Context-shifting more often
The natural objection is that questioning costs real productivity. Context switching is expensive, and developers invoke this constantly. But how much of that argument is genuine, and how much is the bias protecting itself? Four hours of uninterrupted coding on a misunderstood problem doesn’t produce the right solution. If you couldn’t stop to reconsider in the first place, then your “focused work” wasn’t productive flow; it was the bias running unchecked. Context switching away from something you didn’t understand and weren’t willing to re-examine isn’t losing momentum. It’s gaining perspective.
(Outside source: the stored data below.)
-- ==== Sys2Proof/Certificates/Slice0/Obligations.lean ====
section
/-! DEFINITION. The statements for the provers. Every statement holds for every configuration: the parameters of the
block stand in the state (log entry 1). `charge` puts cycles into the debt as the last line of spec rule R140 says,
whose addition and `CPU_DEBT_BIAS` are the spec's own decision D3: a statement that says it has basis 'derived'. -/

section Statements
open Sys2Proof Sys2Proof.Machine

/-! ### Encoding -/

/-- Every well-formed instruction, with every operand its encoding admits, is read back from its bytes. -/
def Obligations.DecodeInvertsEncode : Prop :=
  ∀ (i : Instr) (rest : List Byte), i.wf = true → decode (encode i ++ rest) = .ok (i, rest)

/-- What the decoder reads is well formed and its encoding is the bytes read: no operand bit is dropped. -/
def Obligations.EncodeInvertsDecode : Prop :=
  ∀ (bytes rest : List Byte) (i : Instr), decode bytes = .ok (i, rest) → i.wf = true ∧ encode i ++ rest = bytes

/-- Words written out from the opcode table, one for each family and each addressing mode (R126, R129). -/
def Obligations.OpcodeTableWords : Prop :=
  ∀ (lo hi : Byte) (rest : List Byte),
    decode (0xA9 :: lo :: rest) = .ok (.ldaImm lo, rest) ∧ decode (0x85 :: lo :: rest) = .ok (.staZp lo, rest) ∧
    decode (0xB5 :: lo :: rest) = .ok (.ldaZpX lo, rest) ∧ decode (0x96 :: lo :: rest) = .ok (.stxZpY lo, rest) ∧
    decode (0xAA :: rest) = .ok (.tax, rest) ∧ decode (0x48 :: rest) = .ok (.pha, rest) ∧
    decode (0x7D :: lo :: hi :: rest) = .ok (.adcAbsX (word hi lo), rest) ∧
    decode (0xF9 :: lo :: hi :: rest) = .ok (.sbcAbsY (word hi lo), rest) ∧
    decode (0xC1 :: lo :: rest) = .ok (.cmpIndX lo, rest) ∧ decode (0x31 :: lo :: rest) = .ok (.andIndY lo, rest) ∧
    decode (0x0A :: rest) = .ok (.aslAcc, rest) ∧ decode (0x2C :: lo :: hi :: rest) = .ok (.bitAbs (word hi lo), rest) ∧
    decode (0x90 :: 0x10 :: rest) = .ok (.bcc 16, rest) ∧ decode (0x10 :: 0xFB :: rest) = .ok (.bpl (-5), rest) ∧
    decode (0x6C :: lo :: hi :: rest) = .ok (.jmpInd (word hi lo), rest) ∧ decode (0x00 :: rest) = .ok (.brk, rest) ∧
    decode (0x40 :: rest) = .ok (.rti, rest) ∧ decode (0x78 :: rest) = .ok (.sei, rest) ∧
    decode (0xEA :: rest) = .ok (.nop, rest) ∧ decode (0x80 :: lo :: rest) = .ok (.nop80 lo, rest) ∧
    decode (0xDB :: lo :: hi :: rest) = .ok (.dcmAbsY (word hi lo), rest) ∧
    decode (0xEB :: lo :: rest) = .ok (.sbcImmEB lo, rest)

/-- The 57 bytes without a row are exactly the illegal bytes (R127; the choice of the undocumented NOPs is the
spec's decision D10). -/
def Obligations.IllegalBytes : Prop :=
  ∀ op b1 b2 : Byte, instrOf op b1 b2 = none ↔ op ∈
    ([0x02, 0x03, 0x07, 0x0B, 0x0F, 0x12, 0x13, 0x17, 0x1B, 0x1F, 0x22, 0x23, 0x27, 0x2B, 0x2F, 0x32, 0x33, 0x37,
      0x3B, 0x3F] ++ [0x42, 0x43, 0x47, 0x4B, 0x4F, 0x52, 0x53, 0x57, 0x5B, 0x5F, 0x62, 0x63, 0x67, 0x6B, 0x6F, 0x72,
      0x73, 0x77, 0x7B, 0x7F] ++ [0x82, 0x89, 0x8B, 0x92, 0x93, 0x9B, 0x9C, 0x9E, 0x9F, 0xAB, 0xB2, 0xBB, 0xC2, 0xCB,
      0xD2, 0xE2, 0xF2] : List Byte)

/-! ### Steps -/

/-- When the bytes fetched at the program counter are the encoding of a well-formed instruction, the step is `exec`
of it, with `PC` at the first operand byte, after the step's dot and before the tick count (R140, R141, R390). The
bytes are bus reads at `PC`, `PC + 1`, `PC + 2`, as many as the instruction has, in that order, each once. -/
def Obligations.StepRunsDecodedInstruction : Prop :=
  ∀ (s : State) (i : Instr), let u := cpuSees s
    let r0 := memRead u.cpu.pc u
    let r1 := memRead (u.cpu.pc + 1) r0.2
    let r2 := memRead (u.cpu.pc + 2) r1.2
    RunsInstruction s → i.wf = true →
    (encode i = [r0.1] → step s = finishStep s (exec i (r0.2.setPc (u.cpu.pc + 1)))) ∧
    (encode i = [r0.1, r1.1] → step s = finishStep s (exec i (r1.2.setPc (u.cpu.pc + 1)))) ∧
    (encode i = [r0.1, r1.1, r2.1] → step s = finishStep s (exec i (r2.2.setPc (u.cpu.pc + 1))))

/-- An illegal byte at the program counter is recorded as the fault, with the byte and its address, and nothing else
happens: the only access is the fetch (R410; recording it as state is the spec's decision D9, log entry 6). -/
def Obligations.IllegalByteRaisesInvalidInstruction : Prop :=
  ∀ s : State, let u := cpuSees s
    let r0 := memRead u.cpu.pc u
    RunsInstruction s → instrOf r0.1 0 0 = none →
    step s = finishStep s (.next (r0.2.setFault (some (.invalidInstruction r0.1 u.cpu.pc))))

/-- A faulted CPU does nothing, tick or step, while the PPU and the tick count go on; the fault stays (R410, R140,
R392; the spec's decision D9). -/
def Obligations.FaultedCpuIsInert : Prop :=
  ∀ s : State, s.cpu.fault ≠ none →
    cpuTick s = .next s ∧ cpuStep s = .next s ∧
    (s.cfg.bus = .flat → step s = .next s) ∧
    (s.cfg.bus = .system → step s = .next (countTick (ppuTick s)) ∧ (ppuTick s).cpu.fault = s.cpu.fault)

/-- Only every third bus tick has a CPU tick; in the others the CPU keeps everything but the NMI latch (R390; the
start and the place of the count are the spec's decision D4). -/
def Obligations.CpuTicksEveryThirdBusTick : Prop :=
  ∀ s : State, s.cfg.bus = .system →
    (s.tickCount % 3 ≠ 0 → ∃ (u : Ppu) (k : Option Interrupt),
      step s = .next (((s.setPpu u).setPending k).setTickCount (s.tickCount + 1)) ∧
      (k = s.cpu.pending ∨ k = some .nmi)) ∧
    (s.tickCount % 3 = 0 → s.cpu.fault = none → 0 < s.cpu.cycles → ∃ (u : Ppu) (k : Option Interrupt),
      step s = .next ((((s.setPpu u).setPending k).setCycles (s.cpu.cycles - 1)).setTickCount (s.tickCount + 1)) ∧
      (k = s.cpu.pending ∨ k = some .nmi))

/-- A debt of `n` cycles is paid in `3 n` bus ticks, in which the CPU executes nothing and touches no memory; the
tick after them can execute (R392, R393). A run has no request from outside between its steps (log entry 8). -/
def Obligations.DebtIsPaidInThreeTicksPerCycle : Prop :=
  ∀ s : State, s.cfg.bus = .system → s.tickCount % 3 = 0 → s.cpu.fault = none →
    ∃ (u : Ppu) (k : Option Interrupt),
      Host.Core.run core (3 * s.cpu.cycles) s =
        .next ((((s.setPpu u).setPending k).setCycles 0).setTickCount (s.tickCount + 3 * s.cpu.cycles)) ∧
      (k = s.cpu.pending ∨ k = some .nmi)

/-- No instruction and no step ends in a fault or a refusal: the block has no synchronous exception but
InvalidInstruction, which a step records and goes on (R411, R410). -/
def Obligations.EveryStepGoesOn : Prop :=
  (∀ (i : Instr) (s : State), ∃ t, exec i s = .next t) ∧ (∀ s : State, ∃ t, step s = .next t)

/-! ### What each instruction does: the whole next state

In each, `concluded i crossed t` is `t` with `PC` past the operand bytes and the row's cycles charged, one more where
the row pays for a crossed page (R140, R157). -/

/-- LDA, LDX, LDY, LAX: every form reads its operand byte once, puts it into its register(s), sets N and Z from it,
and completes (R170 to R172, R306). -/
def Obligations.LoadsComplete : Prop :=
  ∀ (i : Instr) (s : State),
    (i.row.mnemonic = .lda → ∃ r q, readOperand i s = some r ∧ NZFrom r.value s.cpu.p q ∧
      exec i s = .next (concluded i r.crossed ((r.st.setA r.value).setP q))) ∧
    (i.row.mnemonic = .ldx → ∃ r q, readOperand i s = some r ∧ NZFrom r.value s.cpu.p q ∧
      exec i s = .next (concluded i r.crossed ((r.st.setX r.value).setP q))) ∧
    (i.row.mnemonic = .ldy → ∃ r q, readOperand i s = some r ∧ NZFrom r.value s.cpu.p q ∧
      exec i s = .next (concluded i r.crossed ((r.st.setY r.value).setP q))) ∧
    (i.row.mnemonic = .lax → ∃ r q, readOperand i s = some r ∧ NZFrom r.value s.cpu.p q ∧
      exec i s = .next (concluded i r.crossed (((r.st.setA r.value).setX r.value).setP q)))

/-- STA, STX, STY, SAX: every form writes its register (SAX: `A & X`) once to its effective address, no flag changes,
no page-cross penalty, and completes (R173 to R175, R307). -/
def Obligations.StoresComplete : Prop :=
  ∀ (i : Instr) (s : State) (v : Byte),
    (i.row.mnemonic = .sta ∧ v = s.cpu.a ∨ i.row.mnemonic = .stx ∧ v = s.cpu.x ∨ i.row.mnemonic = .sty ∧ v = s.cpu.y ∨
      i.row.mnemonic = .sax ∧ v = s.cpu.a &&& s.cpu.x) →
    ∃ o, memOperand i = some o ∧
      exec i s = .next (concluded i false (memWrite (resolve o s).ea v (resolve o s).st))

/-- TAX, TAY, TXA, TYA, TSX set N and Z from the value moved; TXS sets no flag; each completes (R180 to R187). -/
def Obligations.TransfersComplete : Prop :=
  ∀ s : State,
    (∃ q, NZFrom s.cpu.a s.cpu.p q ∧ exec .tax s = .next (concluded .tax false ((s.setX s.cpu.a).setP q))) ∧
    (∃ q, NZFrom s.cpu.a s.cpu.p q ∧ exec .tay s = .next (concluded .tay false ((s.setY s.cpu.a).setP q))) ∧
    (∃ q, NZFrom s.cpu.x s.cpu.p q ∧ exec .txa s = .next (concluded .txa false ((s.setA s.cpu.x).setP q))) ∧
    (∃ q, NZFrom s.cpu.y s.cpu.p q ∧ exec .tya s = .next (concluded .tya false ((s.setA s.cpu.y).setP q))) ∧
    (∃ q, NZFrom s.cpu.s s.cpu.p q ∧ exec .tsx s = .next (concluded .tsx false ((s.setX s.cpu.s).setP q))) ∧
    exec .txs s = .next (concluded .txs false (s.setS s.cpu.x))

/-- PHA and PHP store at `$0100 + S` before S is decremented; PLA and PLP increment S, then load from `$0100 + S`; S
wraps in its 8 bits; PHP pushes B set, PLP forces B to 0 and U to 1 (R200, R201, R203 to R206). -/
def Obligations.StackInstructionsComplete : Prop :=
  ∀ s : State, let m := peek (word 1 (s.cpu.s + 1)) s
    exec .pha s = .next (concluded .pha false ((memWrite (word 1 s.cpu.s) s.cpu.a s).setS (s.cpu.s - 1))) ∧
    exec .php s = .next (concluded .php false ((memWrite (word 1 s.cpu.s) (s.cpu.p ||| 0x10) s).setS (s.cpu.s - 1))) ∧
    (∃ q, NZFrom m s.cpu.p q ∧
      exec .pla s = .next (concluded .pla false (((s.setS (s.cpu.s + 1)).setA m).setP q))) ∧
    (∃ q, flagOf .b q = false ∧ flagOf .u q = true ∧ SameFlagsBut [.b, .u] m q ∧
      exec .plp s = .next (concluded .plp false ((s.setS (s.cpu.s + 1)).setP q)))

/-- ADC and SBC in binary, every form, the second SBC opcode among them: result, carry, overflow, N and Z, and
completion (R210, R212, R214, R310). -/
def Obligations.BinaryAdcSbcComplete : Prop :=
  ∀ (i : Instr) (s : State), ¬ Decimal s →
    (i.row.mnemonic = .adc → ∃ r res q, readOperand i s = some r ∧ BinaryAdd s.cpu.a r.value s.cpu.p res q ∧
      exec i s = .next (concluded i r.crossed ((r.st.setA res).setP q))) ∧
    (i.row.mnemonic = .sbc → ∃ r res q, readOperand i s = some r ∧ BinarySub s.cpu.a r.value s.cpu.p res q ∧
      exec i s = .next (concluded i r.crossed ((r.st.setA res).setP q)))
There is a real cost to random interruption, and that’s exactly the argument that makes “wait until the sprint review” feel reasonable. But two weeks from now is almost always too late. Structural interrupts earn their value here by creating moments where questioning is expected rather than disruptive. When circuit breakers, checkpoints, or hill chart reviews provide those moments, reassessment becomes part of the rhythm rather than a break from it. There’s a difference between being present in the moment and being focused to the exclusion of all else. Presence means being receptive to signals while they’re still cheap to act on. Tunnel vision means the signal arrives and can’t get through.
The Foundation
This is the prerequisite for everything else I believe about building software. You can’t realign after discovery if you can’t stop long enough to receive the discovery. You can’t measure outcomes instead of activity if the impulse to continue makes activity feel like outcomes. You can’t build for change if you can’t change direction yourself.
Every methodology, every discipline, every process improvement I’ve advocated for assumes that when the signal arrives, someone will hear it and act on it. Plan continuation bias is the mechanism that prevents exactly that. Recognizing it, not just intellectually but in the moment, mid-implementation, while writing code that should have been reconsidered an hour ago, is the foundation that makes everything else possible.